BACKGROUND: Pulmonary hypertension (PH) is a rare but life-threatening disease characterized by significant increases in pulmonary arterial pressure (PAP) and right ventricular hypertrophy (RVH), therefore early diagnosis and proper treatment of PH is very important. Statins confer cardiovascular benefits beyond the reduction of serum cholesterol through antiproliferative and antiinflammatory mechanisms and induction of endothelial nitric oxide expression. In pneumonectomized rats injected with monocrotaline, simvastatin reversed established pulmonary hypertension and conferred a 100% survival advantage. OBJECTIVE: The aim of this study was to evaluate the potential effect of simvastatin treatment in patients with pulmonary hypertension (PH). PATIENTS AND METHODS: In this prospective before-after pilot trial, 19 patients with primary and secondary causes of PH referred to Khorrami Hospital in Qom, Iran were recruited. Patients were treated with simvastatin, beginning at 20 mg/daily for 2 months, then increasing to 40 mg/daily for another 4 months. Echocardiographic Doppler estimates of systolic pulmonary artery pressures (SPAP) were measured for each patient before prescribing simvastatin and at the end of treatment. Also demographic data, history of smoking and heart functional class (NYHA) before and after treatment were recorded. RESULTS: Out of 19 patients with PH, fifteen were males (78.95%) and four were females (21.1%) with the mean age of 66 (SD=15.28) yr, range between 18 to 83 years. The commonest cause of PH was chronic obstructive pulmonary disease (COPD) in 15 patients (78.9%).
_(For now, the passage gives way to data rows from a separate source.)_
-- ==== Sys2Proof/Machine/Tdisp.lean ====
section
/-! DEFINITION. Assignment of VFs to confidential virtual machines, and the peer window (R334–R336, R343, R347). -/

namespace Sys2Proof.Machine

/-- Codes under which the module's answers stand in `answers` (the model's own numbers, log 71): SPDM requests from 1, TDISP messages from 32, that of a lock. -/
abbrev ansStart : Nat := 33
abbrev ansStop : Nat := 34
abbrev ansReport : Nat := 35

/-- A TDISP message reaches Cartouche inside an SPDM session of a host port (R334) (DEDUCED, log 115). -/
def tdispOpen (s : State) : Bool := (List.range 8).any (fun i => (tabGet {} s.sec.sessions i).state == 5)

/-- The TDI is there: an exposed VF of a live partition, addressed through an open session. -/
def tdiThere (s : State) (n : Nat) : Bool :=
  decide (n < 64) && (partOf s n).vd.used && ((partOf s n).vf.exposedA || (partOf s n).vf.exposedB) && tdispOpen s

/-- LOCK_INTERFACE (R335, R347, R367): the TDI is CONFIG_LOCKED and its virtual device secure, on every member, for good; a lock is
answered when every member has set its entries. In quarantine no TDI locks. -/
def execLockInterface (n : Nat) (s : State) : Out :=
  if !tdiThere s n then .next s
  else if (partOf s n).vf.tdi ≠ .unlocked || s.sec.quarantine then .next (answerMgmt s ansLock false [BitVec.ofNat 64 n])
  else if (partOf s n).vd.locking.isSome then .next s
  else
    let others := if (partOf s n).vd.secure then [] else otherMembers s n
    let s := if (partOf s n).vd.secure then s else lockHere s n
    let s := others.foldl (fun s m => sendAtlas s m atlLock (partOf s n).vd.vdid []) s
    .next (lockSettle (modVd s n (fun v => { v with locking := some others })) n)

/-- START_INTERFACE (R335): from CONFIG_LOCKED to RUN. -/
def execStartInterface (n : Nat) (s : State) : Out :=
  if !tdiThere s n then .next s
  else if (partOf s n).vf.tdi ≠ .locked then .next (answerMgmt s ansStart false [BitVec.ofNat 64 n])
  else .next (answerMgmt (modVf s n (fun v => { v with tdi := .run })) ansStart true [BitVec.ofNat 64 n])

/-- STOP_INTERFACE (R335): to CONFIG_UNLOCKED; from ERROR once the queues are destroyed, until when the message is served further. -/
def execStopInterface (n : Nat) (s : State) : Out :=
  if !tdiThere s n then .next s
  else
    let s := if (partOf s n).vf.tdi = .error then destroyQueues s n else s
    if (partOf s n).vf.tdi = .error && !queuesGone (partOf s n) then .next s
    else .next (answerMgmt (modVf (modVd s n (fun v => { v with locking := none })) n (fun v => { v with tdi := .unlocked })) ansStop true [BitVec.ofNat 64 n])

/-- GET_DEVICE_INTERFACE_REPORT (R334): TEE ranges with bit [63] set, the mailbox without, then the VDID, the slice counts, the lifecycle state and
the firmware measurements (DEDUCED, log 117). -/
def execGetDeviceInterfaceReport (n : Nat) (s : State) : Out :=
  if !tdiThere s n then .next s
  else
    let tee (o : Nat) : Nat := 2 ^ 63 + o
    let p := partOf s n
    let ranges := [tee 0, tee 0x10000, 0x20000]
    let facts := [p.vd.vdid, (computeSlices s n).length, (memSlices s n).length, (assignedOf s n isLink).length, s.nv.lifecycle]
    let meas := (List.range 5).map (fun i => Config.measurement (i + 1) s.sec.svnRunning)
    .next (answerMgmt s ansReport true ((BitVec.ofNat 64 n) :: (ranges ++ facts).map (BitVec.ofNat 64) ++ meas))

-- the peer window (R343)

/-- Entries that this module has submitted to a store. -/
def submitted (s : State) : List JournalItem :=
  s.parts.flatMap (fun x => if x.2.vd.store = 0 then [] else (x.2.journal.home ++ x.2.journal.waiting.map (·.item)).filter (·.durable))

/-- Lines whose repair from pooled storage is under way: each has a store Read outstanding. -/
def storeReads (s : State) : List Nat :=
  (tabKeys (fun _ k => k != 0) s.err.repairs).filter (fun pa => (rangeAt s pa (fun r => backed r && r.backing == 2)).isSome)

/-- PEER_WINDOW_ACCESS (R343): a read inside a submitted entry returns sealed bytes, which are free; a write into the buffer of an outstanding store
Read is taken up by LINE_REPAIR; any other access is aborted. -/
def execPeerWindowAccess (off : Nat) (write : Bool) (_data : List Byte) (s : State) : Out :=
  let inside (a k : Nat) : Bool := decide (a ≤ off) && decide (off < a + k)
  if write then
    (if (storeReads s).any (fun pa => inside (Config.storeBuffer pa) 4096) then .next s
     else .next { s with reads := s.reads ++ [.completerAbort] })
  else if (submitted s).any (fun it => inside (Config.journalPlace it.vdid it.jseq) (itemSize it)) then
    let (d, s) := draw s
    .next { s with reads := s.reads ++ [.value 8 (Config.freeWord d)] }
  else .next { s with reads := s.reads ++ [.completerAbort] }

end Sys2Proof.Machine
end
Simvastatin significantly ameliorated PH from 74.79 (SD=23.52) mmHg to 67.21 (SD=20.55) mmHg (P<0.001). Whereas, heart functional class changes were not statistically significant (P=0.157). CONCLUSION: In this study, we demonstrated that simvastatin treatment decreased SPAP in patients with PH. As the pathogenesis of PH involves inappropriate proliferation and constriction of vascular smooth-muscle cells, and deficiencies of endogenous vasodilators such as prostacyclin and endothelial-derived nitric oxide, the antiproliferative, antiinflammatory and antithrombogenic effect of simvastatin seems to be useful. This study has led physicians to believe that simvastatin may be beneficial for the treatment of PH.